I used to work in the storage industry and from this perspective having a mostly appliance-quality NAS that is very quiet, affordable ($500 without drives) and mostly “easy” to set up is pretty interesting to me. The chasis are not super enterprisey but it seems high quality enough. The drives are spinning SATA disks.
Basically if you set one of these up, you’re going to get a lot (or a few) SMBFS shares with passwords, and you can optionally choose I think to send these backups to various cloud services. There is a control where you can limit the max size of the shares, but they all exist on one RAID volume, you don’t really set up multiple RAID volumes on this device. All disks go together, and odd numbers of disks have to be hot spares. I’m honestly not sure if it does RAID rebuilds if you add in even numbers of disks, but I suspect it does.

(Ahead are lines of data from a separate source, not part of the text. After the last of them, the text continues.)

-- ==== Sys2Proof/Laws/Vec.lean ====
section
/-! SUPPORT. The elements of the vectors that `vecMap` and `vecOfFn` build, and the bounds of the arithmetic primitives of R15. -/

namespace Sys2Proof.Machine

@[simp] theorem vecMap_getElem {α β : Type} {n : Nat} (f : α → β) (v : Vector α n) (i : Nat) (h : i < n) :
    (vecMap f v)[i] = f v[i] := by
  simp [vecMap, Vector.getElem_mk]

@[simp] theorem vecOfFn_getElem {β : Type} {n : Nat} (f : Fin n → β) (i : Nat) (h : i < n) :
    (vecOfFn f)[i] = f ⟨i, h⟩ := by
  simp [vecOfFn, Vector.getElem_mk]

theorem vecMap_fin {α β : Type} {n : Nat} (f : α → β) (v : Vector α n) (i : Fin n) : (vecMap f v)[i] = f v[i] := by
  simp [Fin.getElem_fin]

theorem vecOfFn_fin {β : Type} {n : Nat} (f : Fin n → β) (i : Fin n) : (vecOfFn f)[i] = f i := by
  simp [Fin.getElem_fin]

theorem vecMap_toList {α β : Type} {n : Nat} (f : α → β) (v : Vector α n) : (vecMap f v).toList = v.toList.map f := by
  simp [vecMap, Vector.toList]

theorem vec_set_fin {α : Type} {n : Nat} (v : Vector α n) (i j : Fin n) (x : α) :
    (v.set i x)[j] = if i = j then x else v[j] := by
  simp only [Fin.getElem_fin, Vector.getElem_set, Fin.ext_iff]

theorem vec_set_self {α : Type} {n : Nat} (v : Vector α n) (i : Fin n) (x : α) : (v.set i x)[i] = x := by
  simp

theorem vec_set_other {α : Type} {n : Nat} (v : Vector α n) {i j : Fin n} (x : α) (h : i ≠ j) : (v.set i x)[j] = v[j] := by
  rw [vec_set_fin, if_neg h]

theorem clamp_bounds (lo hi x : Int) (h : lo ≤ hi) : lo ≤ clamp lo hi x ∧ clamp lo hi x ≤ hi := by
  unfold clamp; split
  · omega
  · split <;> omega

theorem clampS16_bounds (x : Int) : -32768 ≤ clampS16 x ∧ clampS16 x ≤ 32767 := clamp_bounds _ _ _ (by decide)

theorem clamp_of_mem {lo hi x : Int} (h1 : lo ≤ x) (h2 : x ≤ hi) : clamp lo hi x = x := by
  unfold clamp; split
  · omega
  · split <;> omega

end Sys2Proof.Machine
end

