-- ==== Sys2Proof/Tests/Slice0.lean ====
section
/-! SUPPORT. The model's own tests: ill-formed terms that `WellFormed` refuses, words written out from 30_encoding.md R140 that decode to
their commands, single steps with the results 95_test_vectors.md gives, and for each statement with hypotheses a concrete witness that
meets them. -/

namespace Sys2Proof.Tests

open Sys2Proof.Machine

/-! ## WellFormed refuses an ill-formed operand (R131, R133, R137) -/

theorem test_wf_note_key : ¬ (Instr.note 128 0#8 0).WellFormed := by decide
theorem test_wf_note_duration : ¬ (Instr.note 0 0#8 268435456).WellFormed := by decide
theorem test_wf_notec_key : ¬ (Instr.notec 128 0#8 0).WellFormed := by decide
theorem test_wf_notec_duration : ¬ (Instr.notec 0 0#8 268435456).WellFormed := by decide
theorem test_wf_tie_key : ¬ (Instr.tie 128 0#8).WellFormed := by decide
theorem test_wf_eot_key : ¬ (Instr.eot 128).WellFormed := by decide
theorem test_wf_rest : ¬ (Instr.rest 268435456).WellFormed := by decide
theorem test_wf_voice : ¬ (Instr.voice 268435456).WellFormed := by decide
theorem test_wf_largest : (Instr.notec 127 255#8 268435455).WellFormed := by decide

/-! ## Decoding: one word for every command, from the table of R140 (values of 95_test_vectors.md 2.1 where it gives them) -/

/-- The bytes decode to the command and use all of them. -/
def spells (bytes : List Byte) (i : Instr) : Bool := decide (decode bytes = .ok (i, bytes.length))

theorem test_decode_note : spells [0b00111100#8, 0b01100100#8, 0b00110000#8] (.note 60 100#8 48) = true := by decide
theorem test_decode_note_lowest : spells [0x00#8, 0xFF#8, 0x00#8] (.note 0 255#8 0) = true := by decide
theorem test_decode_rest : spells [0b10000000#8, 0b10000001#8, 0b01001000#8] (.rest 200) = true := by decide
theorem test_decode_rest_largest : spells [0x80#8, 0xFF#8, 0xFF#8, 0xFF#8, 0x7F#8] (.rest 268435455) = true := by decide
theorem test_decode_rest_not_minimal : spells [0x80#8, 0x80#8, 0x60#8] (.rest 96) = true := by decide
theorem test_decode_voice : spells [0x81#8, 0x81#8, 0x00#8] (.voice 128) = true := by decide
theorem test_decode_open : spells [0b10010011#8, 0b00000001#8, 0x23#8, 0x01#8, 0x00#8] (.trackOpen 1 0x000123#24) = true := by decide
theorem test_decode_jump : spells [0x94#8, 0x10#8, 0x00#8, 0x00#8] (.jump 0x000010#24) = true := by decide
theorem test_decode_call : spells [0x95#8, 0x56#8, 0x34#8, 0x12#8] (.call 0x123456#24) = true := by decide
theorem test_decode_var_set : spells [0xB0#8, 0x00#8, 0x05#8, 0x00#8] (.varSet 0#8 5#16) = true := by decide
theorem test_decode_var_add : spells [0xB1#8, 0x01#8, 0x02#8, 0x03#8] (.varAdd 1#8 0x0302#16) = true := by decide
theorem test_decode_var_sub : spells [0xB2#8, 0x01#8, 0x02#8, 0x03#8] (.varSub 1#8 0x0302#16) = true := by decide
theorem test_decode_var_mul : spells [0b10110011#8, 0b00000010#8, 0xFF#8, 0xFF#8] (.varMul 2#8 (-1#16)) = true := by decide
theorem test_decode_var_div : spells [0xB4#8, 0x01#8, 0x02#8, 0x03#8] (.varDiv 1#8 0x0302#16) = true := by decide
theorem test_decode_var_shift : spells [0xB5#8, 0x01#8, 0x02#8, 0x03#8] (.varShift 1#8 0x0302#16) = true := by decide
theorem test_decode_var_rand : spells [0xB6#8, 0x01#8, 0x02#8, 0x03#8] (.varRand 1#8 0x0302#16) = true := by decide
theorem test_decode_var_reserved : spells [0xB7#8, 0x01#8, 0x02#8, 0x03#8] (.varReserved 1#8 0x0302#16) = true := by decide
theorem test_decode_var_eq : spells [0xB8#8, 0x01#8, 0x02#8, 0x03#8] (.varEq 1#8 0x0302#16) = true := by decide
theorem test_decode_var_ge : spells [0xB9#8, 0x01#8, 0x02#8, 0x03#8] (.varGe 1#8 0x0302#16) = true := by decide
theorem test_decode_var_gt : spells [0xBA#8, 0x01#8, 0x02#8, 0x03#8] (.varGt 1#8 0x0302#16) = true := by decide
theorem test_decode_var_le : spells [0xBB#8, 0x01#8, 0x02#8, 0x03#8] (.varLe 1#8 0x0302#16) = true := by decide
theorem test_decode_var_lt : spells [0xBC#8, 0x01#8, 0x02#8, 0x03#8] (.varLt 1#8 0x0302#16) = true := by decide
theorem test_decode_var_ne : spells [0xBD#8, 0x01#8, 0x02#8, 0x03#8] (.varNe 1#8 0x0302#16) = true := by decide
theorem test_decode_pan : spells [0b11000000#8, 0b01000000#8] (.pan 64#8) = true := by decide
theorem test_decode_vol : spells [0xC1#8, 0xC8#8] (.vol 200#8) = true := by decide
theorem test_decode_transpose : spells [0xC3#8, 0xF4#8] (.transpose (-12#8)) = true := by decide
theorem test_decode_bend : spells [0xC4#8, 0xFE#8] (.bend (-2#8)) = true := by decide
theorem test_decode_bendrange : spells [0xC5#8, 0x0C#8] (.bendrange 12#8) = true := by decide
theorem test_decode_prio : spells [0xC6#8, 0x64#8] (.prio 100#8) = true := by decide
theorem test_decode_lfodepth : spells [0b11001010#8, 0b01111111#8] (.lfodepth 127#8) = true := by decide
theorem test_decode_lfospeed : spells [0xCB#8, 0x40#8] (.lfospeed 64#8) = true := by decide
theorem test_decode_lfotarget : spells [0xCC#8, 0x01#8] (.lfotarget 1#8) = true := by decide
theorem test_decode_lforange : spells [0xCD#8, 0x02#8] (.lforange 2#8) = true := by decide
theorem test_decode_attack : spells [0b11010000#8, 0b11111111#8] (.attack 255#8) = true := by decide
theorem test_decode_decay : spells [0xD1#8, 0x01#8] (.decay 1#8) = true := by decide
theorem test_decode_sustain : spells [0xD2#8, 0x80#8] (.sustain 128#8) = true := by decide
theorem test_decode_release : spells [0xD3#8, 0x03#8] (.release 3#8) = true := by decide
theorem test_decode_loop : spells [0xD4#8, 0x00#8] (.loop 0#8) = true := by decide
theorem test_decode_expr : spells [0xD5#8, 0x40#8] (.expr 64#8) = true := by decide
theorem test_decode_lfodelay : spells [0xE0#8, 0x0A#8, 0x00#8] (.lfodelay 10#16) = true := by decide
theorem test_decode_tempo : spells [0b11100001#8, 0b00000000#8, 0b00000001#8] (.tempo 256#16) = true := by decide
theorem test_decode_tie : spells [0xF0#8, 0x3C#8, 0x64#8] (.tie 60 100#8) = true := by decide
theorem test_decode_eot : spells [0xF1#8, 0x3C#8] (.eot 60) = true := by decide
theorem test_decode_notec : spells [0b11110010#8, 0b00111100#8, 0b01100100#8, 0b10000001#8, 0b00000000#8] (.notec 60 100#8 128) = true := by
  decide
theorem test_decode_loopend : spells [0xFC#8] .loopend = true := by decide
theorem test_decode_ret : spells [0xFD#8] .ret = true := by decide
theorem test_decode_fine : spells [0b11111111#8] .fine = true := by decide

/-- A table word: its first byte is least significant (spec/opcode_table.json's numbering). -/
theorem test_table_word : decodeTableWord 24 0x00C8E1 = some (.tempo 200#16) := by decide

/-- The errors of 95_test_vectors.md 2.1. -/
theorem test_decode_errors :
    decode [0x83#8] = .error .unknownOpcode ∧ decode [0x80#8] = .error .outOfBounds ∧ decode [0xC1#8] = .error .outOfBounds ∧
      decode [0xF1#8, 0x80#8] = .error .badOperand ∧ decode [0x93#8, 0x10#8, 0#8, 0#8, 0#8] = .error .badOperand ∧
      decode [0x80#8, 0x80#8, 0x80#8, 0x80#8, 0x80#8, 0x00#8] = .error .badVarLen := by
  decide

/-! ## Another profile (R12): the tempo byte moved to 0x82 with a `u8` format, a variable operation with a signed byte, a stack of one
entry, two PCM channels -/

/-- A profile with its own control map, stack depth and pool. -/
@[reducible] def otherProfile : Profile :=
  { Profile.reference with
    ctrlMap := fun op =>
      if op = 0x82#8 then some ⟨.tempo, [.u8]⟩
      else if op = 0xB0#8 then some ⟨.varSet, [.u8, .s8]⟩
      else if op = 0xB1#8 then some ⟨.varAdd, [.u8]⟩
      else if op = 0xE1#8 then none
      else referenceCtrlMap op
    stackDepth := 1
    numPcm := 2 }

theorem test_other_map :
    decodeWith otherProfile.toDecodeProfile [0x82#8, 0x90#8] = .ok (.tempo 144#16, 2) ∧
      decodeWith otherProfile.toDecodeProfile [0xE1#8, 0x90#8, 0x00#8] = .error .unknownOpcode := by decide
/-- `FE` as an `s8` is -2 (R107, R132), which R131's s16 operand holds as 0xFFFE. -/
theorem test_signed_byte_field :
    decodeWith otherProfile.toDecodeProfile [0xB0#8, 0x05#8, 0xFE#8] = .ok (.varSet 5#8 0xFFFE#16, 3) := by decide
/-- A format without the second operand of its kind assigns no command, whatever follows (log 25). -/
theorem test_unfit_format :
    decodeWith otherProfile.toDecodeProfile [0xB1#8] = .error .unknownOpcode ∧
      decodeWith otherProfile.toDecodeProfile [0xB1#8, 0x05#8, 0x06#8] = .error .unknownOpcode := by decide
theorem test_other_stack_depth :
    execCall 0#24 ((State.powerOn otherProfile).setTrack 0 { Track.reset none with stack := [.call 4] }) = .fault .callStackOverflow := rfl
theorem test_other_pool : (poolOf otherProfile .pcm).length = 2 ∧ (poolOf otherProfile .square).map Fin.val = [2] := by decide

/-! ## Single steps -/

/-- The PCM instrument of 95_test_vectors.md, voice 0. -/
def pcmVoice : Instrument := ⟨255#8, 0#8, 255#8, 128#8, 60, none, .pcm ⟨.pcm8, 0, 8, true, 4, 32768⟩⟩

/-- The square instrument of 95_test_vectors.md, voice 1. -/
def squareVoice : Instrument := ⟨255#8, 0#8, 255#8, 0#8, 60, none, .square 2⟩

/-- The set-up of 95_test_vectors.md at the keys the tests play. -/
def setUp : State :=
  { State.reset with
    bank := [⟨0, 60, pcmVoice⟩, ⟨0, 62, pcmVoice⟩, ⟨0, 127, pcmVoice⟩, ⟨1, 69, squareVoice⟩]
    sampleRom := Memory.ofBytes [0x10#8, 0x20#8, 0x30#8, 0x40#8, 0x7F#8, 0x80#8, 0xFF#8, 0x00#8] }

/-- The set-up with some bytes where the next step fetches. -/
def placed (bytes : List Byte) : State := placeBytes setUp bytes

/-- The set-up with track 0's registers passed through `f`, then some bytes placed. -/
def placedOn (f : Track → Track) (bytes : List Byte) : State :=
  let s := placed bytes
  s.setTrack 0 (f s.tracks[(0 : TrackId)])

/-- What a step leaves, seen through `f`. -/
def seen {α : Type} (s : State) (f : State → α) : Option α :=
  match step s with
  | .next t => some (f t)
  | .fault _ => none
  | .refused _ => none

/-- Track 0 of a state. -/
def tr (s : State) : Track := s.tracks[(0 : TrackId)]

/-- Channel 0, the first PCM channel. -/
def pcm0 (s : State) : Channel := s.channels[(0 : ChanId)]

theorem test_step_note :
    seen (placed [0x3C#8, 0x64#8, 0x30#8]) (fun t => ((pcm0 t).key, (pcm0 t).velocity, (pcm0 t).durLeft, (pcm0 t).state, (tr t).cursor)) =
      some (60, 100, 48, .initializing, 3) := by decide
theorem test_step_note_duration_zero :
    seen (placed [0x3C#8, 0xFF#8, 0x00#8]) (fun t => ((pcm0 t).durLeft, (pcm0 t).velocity)) = some (1, 127) := by decide
theorem test_step_notec :
    seen (placed [0xF2#8, 0x3C#8, 0x64#8, 0x81#8, 0x00#8]) (fun t => ((pcm0 t).durLeft, (tr t).cursor)) = some (128, 5) := by decide
theorem test_step_notec_miss :
    seen (placedOn (fun x => { x with voice := 9, lfoPhase := 7#8, lfoDelay := 3#16 }) [0xF2#8, 0x3C#8, 0x64#8, 0x01#8])
        (fun t => ((pcm0 t).state, (tr t).lfoPhase, (tr t).lfoDelayCount)) = some (.dead, 0#8, 3#16) := by decide
theorem test_step_tie :
    seen (placedOn (fun x => { x with transpose := 2#8 }) [0xF0#8, 0x3C#8, 0x64#8]) (fun t => ((pcm0 t).key, (pcm0 t).durLeft)) =
      some (62, -1) := by decide
theorem test_step_tie_key_clamps :
    seen (placedOn (fun x => { x with transpose := 12#8 }) [0xF0#8, 0x78#8, 0x64#8]) (fun t => (pcm0 t).key) = some 127 := by decide

/-- The state after a tie of key 60, with further bytes placed. -/
def tied (bytes : List Byte) : State :=
  match step (placed [0xF0#8, 0x3C#8, 0x64#8]) with
  | .next t => placeBytes t bytes
  | .fault _ => setUp
  | .refused _ => setUp
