-- ==== Sys2Proof/Machine/State.lean ====
section
/-! DEFINITION. The state of a pod of SX9 packages as plain data: the current thread and the others, Spans, dies and
packages by number (a number that is not listed stands at its reset value), memory, and the packets in flight. -/

namespace Sys2Proof.Machine

/-- Records by number, rising; a number that is not listed stands at the record's reset value. -/
abbrev NMap (α : Type) := List (Nat × α)

/-! ## Threads -/

/-- Where a thread runs: peer number, Span index within the die, slot (R12, R17). A host core stands at Span 255. -/
structure Place where
  peer : Nat
  span : Nat
  slot : Nat
  deriving DecidableEq, Repr

/-- The names of a thread that placement does not change: its launch handle and thread index. -/
abbrev ThreadId := Word × Word

/-- The occupancy of a thread slot (R346, R357, R387). -/
inductive TStatus where
  | empty
  | running
  | ended
  deriving DecidableEq, Repr

/-- Why a thread's next instruction waits (R99, R106, R302). -/
inductive Wait where
  /-- An operand, a fence, a CSR read of R71, an ARIT entry of an engine. -/
  | other
  /-- A pop finds its queue empty, which held so many entries before the instruction. -/
  | popEmpty (q held : Nat)
  | pushFull (q : Nat)
  | vqFull
  /-- An ARIT conflict with an own vector entry. -/
  | arit
  /-- The ARIT is full (R226). -/
  | aritFull
  | waitge (addr target : Word)
  | waitt (tick : Word)
  | waitp (id : BitVec 16)
  | gbar (setAddr : Nat)
  | longMode
  /-- A TLBINV write whose invalidation is not complete (R380, R381). -/
  | inval
  deriving DecidableEq, Repr

/-- The scalar registers (R41, R105, R109): s1 to s7, the 448 windowed registers, the eight queues. -/
structure Scalars where
  globals : Vector Word 8
  win : Vector Word 448
  wb : Nat
  queues : Vector (List Word) 8
  deriving DecidableEq, Repr

/-- The user CSRs that hold state (R70). -/
structure UserCsrs where
  vl : BitVec 11
  vtype : BitVec 9
  vstart : BitVec 11
  rep : BitVec 6
  fflags : BitVec 5
  nbctr : Word
  rthr : BitVec 32
  mbth : BitVec 7
  mstat : Word
  li : Vector (BitVec 16) 6
  lctl : BitVec 26
  tid : Word
  nthr : Word
  lid : Word
  arg : Word
  part : BitVec 32
  deriving DecidableEq, Repr

/-- The copy engine's shadow set and the last launch (R286, R287). -/
structure CopyCsrs where
  src : Word
  dst : Word
  sh : BitVec 8
  ctr : Word
  inc : Word
  mode : BitVec 3
  last : Word
  nextId : BitVec 16
  deriving DecidableEq, Repr

/-- The kernel CSRs (R368, R369, R390); IP1 to IP3 of `kstatus` are computed. -/
structure KernelCsrs where
  km : Bool
  pkm : Bool
  ie : Bool
  pie : Bool
  ne : Bool
  vkm : Bool
  saved : Bool
  pvt : BitVec 9
  vqn : Nat
  ip0 : Bool
  kepc : Word
  kcause : BitVec 8
  kval : Word
  ktvec : Word
  kscratch : Word
  ksave : Word
  ptbr : Word
  ctxid : BitVec 16
  keysel : BitVec 3
  kvq : Word
  kprio : BitVec 2
  kplace : BitVec 48
  kvqbase : Word
  ktenant : BitVec 4
  kbsel : BitVec 14
  deriving DecidableEq, Repr

/-- A long register context (R128, R151). -/
structure LongCtx where
  regs : Vector VReg 48
  masks : Vector MReg 12
  dirty : Vector Bool 48
  hw : Vector (BitVec 5) 48
  hws : Vector (BitVec 6) 48
  deriving DecidableEq, Repr

/-- A physical location with the key id of its accesses (R16, R379). -/
structure Phys where
  fpa : Nat
  key : Nat
  deriving DecidableEq, Repr

/-- A TLB entry (R197, R378). -/
structure TlbEntry where
  vpn : Nat
  large : Bool
  ctx : BitVec 16
  pte : Word
  deriving DecidableEq, Repr

/-- A trap of the vector stream held during a handler (R104, R374). -/
structure HeldTrap where
  cause : BitVec 8
  val : Word
  deriving DecidableEq, Repr

/-- A part of a record that is private to the device (R371, R383): the record's number, which of its sectors it is, and what
part of the record that is: an entry's record, its scalars, or the state block (log 9). -/
structure RecordPart where
  stamp : Nat
  index : Nat
  deriving DecidableEq, Repr

/-- Which agent of a thread an access is of (R24): the scalar side, the vector stream, a transfer of the copy engine by its place
among all launches, the Truss. -/
inductive Agent where
  | scalar
  | stream
  | copy (order : Nat)
  | truss
  deriving DecidableEq, Repr

/-- What a response has brought an agent (R312): the location that its request named, a value, the descriptor of a sector and the
part of a device record that it held. -/
structure Reply where
  loc : Nat
  /-- It answers a fetch of instructions. -/
  code : Bool
  val : Nat
  fmt : BitVec 8
  scale : BitVec 8
  record : Option RecordPart
  deriving DecidableEq, Repr

/-- For whom the accesses of a step are made (log 46): the agent, its place in the thread's program order, the element that the
access is of, the replies that have come for it, and the pages that its instruction has translated (R197). -/
structure Acting where
  agent : Agent
  age : Nat
  elem : Nat
  replies : List Reply
  pages : List TlbEntry
  deriving DecidableEq, Repr

/-- A write that the vector stream holds in its result buffer (R142). -/
inductive VWrite where
  | elem (reg idx : Nat) (sew : Nat) (val : Word)
  | bit (mask idx : Nat) (val : Bool)
  | push (q : Nat) (val : Word)
  deriving DecidableEq, Repr

/-- A `rep` prefix governing an entry (R53, R54). -/
structure RepPrefix where
  count : Nat
  stepD : Bool
  stepA : Bool
  stepB : Bool
  step : Nat
  deriving DecidableEq, Repr

/-- A counter that a non-blocking entry has to increment (R212): where it lies and through which translation (R381), and the entry's
place in program order. -/
structure Counter where
  va : Word
  loc : Phys
  page : List TlbEntry
  age : Nat
  deriving DecidableEq, Repr

/-- A vector-queue entry with all it captured (R101, R182, R212, R215, R282, R374) and its progress. -/
structure VEntry where
  ins : Instr
  /-- The place of the entry in the thread's program order (the model's own count, log 6). -/
  age : Nat
  pc : Word
  rep : Option RepPrefix
  vl : Nat
  vtype : BitVec 9
  long : Bool
  vstart : Nat
  /-- The captured values of the fields at [18:12] and [11:5] of each repeat that name s0 to s119 (R101, R185), how many
  scalars that is (R371), and the nest offset that a `.n` body word adds to its address (R282). -/
  caps : List (Word × Word)
  nscal : Nat
  nest : Word
  shape : ShapeReg
  nbctr : Word
  rthr : BitVec 32
  kernel : Bool
  /-- The sequence number of the Truss entry of which this is the link entry (R251), and what the Truss delivered for
  an `mrd`: its data, or nothing where the entry was discarded (R264). -/
  link : Option (BitVec 16)
  delivered : Option (Option VReg)
  /-- The repeat and the element that it starts or resumes at (R137, R184, R186); the repeat in progress. -/
  first : Nat
  start : Nat
  j : Nat
  /-- The next element position to perform. -/
  pos : Nat
  /-- The first element position of the first unwritten group. -/
  wpos : Nat
  /-- Buffered results of started groups, oldest first, each with its flags. -/
  buf : List (List VWrite × BitVec 5)
  /-- The entry has passed the checks that precede its first element, and its first group has started. -/
  checked : Bool
  /-- Its group in progress is not complete: an element waits for a reply; and the replies for that element (log 46). -/
  opened : Bool
  replies : List Reply
  /-- The pages that it has translated, each once (R197), and the first element of an atomic whose check failed, with its trap (R199,
  R214). -/
  pages : List TlbEntry
  stop : Option (Nat × HeldTrap)
  /-- Its counter of `nbctr`, as its check found it (R212). -/
  ctr : Option Counter
  deriving DecidableEq, Repr

/-- A Truss entry (R251, R265, R269, R270, R271) with all it captured, its staged operands and its progress. -/
structure TEntry where
  ins : Instr
  age : Nat
  seq : BitVec 16
  notify : Bool
  sn : Word
  shA : ShapeReg
  shB : ShapeReg
  mbth : BitVec 7
  flush : BitVec 2
  kernel : Bool
  /-- The translations that passed at issue (R263). -/
  pages : List TlbEntry
  /-- The link entry has staged the registers and the mask, in order (R251). -/
  staged : Bool
  regs : List VReg
  mask : MReg
  started : Bool
  /-- The next K-step (R260). -/
  kstep : Nat
  flags : BitVec 5
  /-- The replies that its K-step or its access in progress has got (log 46). -/
  replies : List Reply
  /-- The entry has completed or was discarded, and this status entry waits for room in q6 (R107, R267). -/
  push : Option Word
  deriving DecidableEq, Repr

/-- The state of a transfer as `cestat` numbers it (R299). -/
inductive TransferState where
  | running
  | stoppedFault
  | stoppedMemory
  | complete
  | cancelled
  deriving DecidableEq, Repr

/-- A transfer of the copy engine (R287 to R300). The shapes hold the snapshot with the bases replaced. -/
structure Transfer where
  id : BitVec 16
  age : Nat
  /-- Its place among the launches of all threads (the model's own count, log 6). -/
  order : Nat
  src : ShapeReg
  dst : ShapeReg
  ctr : Word
  inc : Word
  converting : Bool
  notify : Bool
  kernel : Bool
  k : Nat
  state : TransferState
  cause : BitVec 8
  flags : BitVec 5
  /-- The flags have been ORed into `fflags` (R293 step 1). -/
  flagged : Bool
  /-- The replies for the unit in progress (log 46), and the counter's add is on its way (R293). -/
  replies : List Reply
  added : Bool
  /-- A request of its element in progress, or of its counter's add, met a memory error: it stops once its other requests are
  acknowledged (R296). -/
  failed : Bool
  promise : Word
  missed : Bool
  /-- The interrupt 0x82 of a memory error is pending (R296, R375). -/
  irq : Bool
  /-- Held at a unit boundary by `ctxsave` (R384). -/
  held : Bool
  /-- The completion entry waits for room in q7 (R107). -/
  push : Option Word
  deriving DecidableEq, Repr

/-- A vector entry that a trap has saved: accesses of the copy engine and the Truss that are younger than it, and older than what
the trap's handler launches, still wait for it (R226, R244). -/
structure Parked where
  entry : VEntry
  before : Nat
  deriving DecidableEq, Repr

/-- The vector state of a thread (R128 to R151). -/
structure VectorState where
  short : Vector (BitVec 256) 48
  smask : Vector (BitVec 32) 12
  long : Option LongCtx
  lg : Nat
  landed : Vector (BitVec 32) 48
  vq : List VEntry
  /-- Counters that committed non-blocking entries have still to increment, oldest first (R212). -/
  nbq : List Counter
  /-- Committed non-blocking entries that still have requests out (R226), and the entries that traps have saved. -/
  outs : List VEntry
  parked : List Parked
  held : Option HeldTrap
  deriving DecidableEq, Repr

/-- A running loop (R277, R281): the nest that the prefix captured and the body words that it fetched. -/
structure LoopRun where
  nest : ShapeReg
  words : List IWord
  deriving DecidableEq, Repr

My use case was simply backing up a couple of MACs - where I could have instead gotten a few hard drives for time machine instead. However, I don’t really trust Time Machine - the reason being is it provides an interface to go back in time and “get” files but the on disk formats are kind of “magic”. I also kind of just wanted a new toy to play with.
When setting up the UNAS I would first recommend upgrading the firmware, which I did not do.
I got a bit stuck actually, I originally picked a RAID level and then decided during the build process to assign a DHCP reservation, which I think it was very unhappy to try to do. This may be a bit of a glitch because the system was new, but I don’t know. I ended up learning how to factory reset the box. Upon resetting, I found that it marked my drives incompatible when trying to choose a new RAID level, but eventually I figure something out (not sure what) and got it to commit to using the previous choice.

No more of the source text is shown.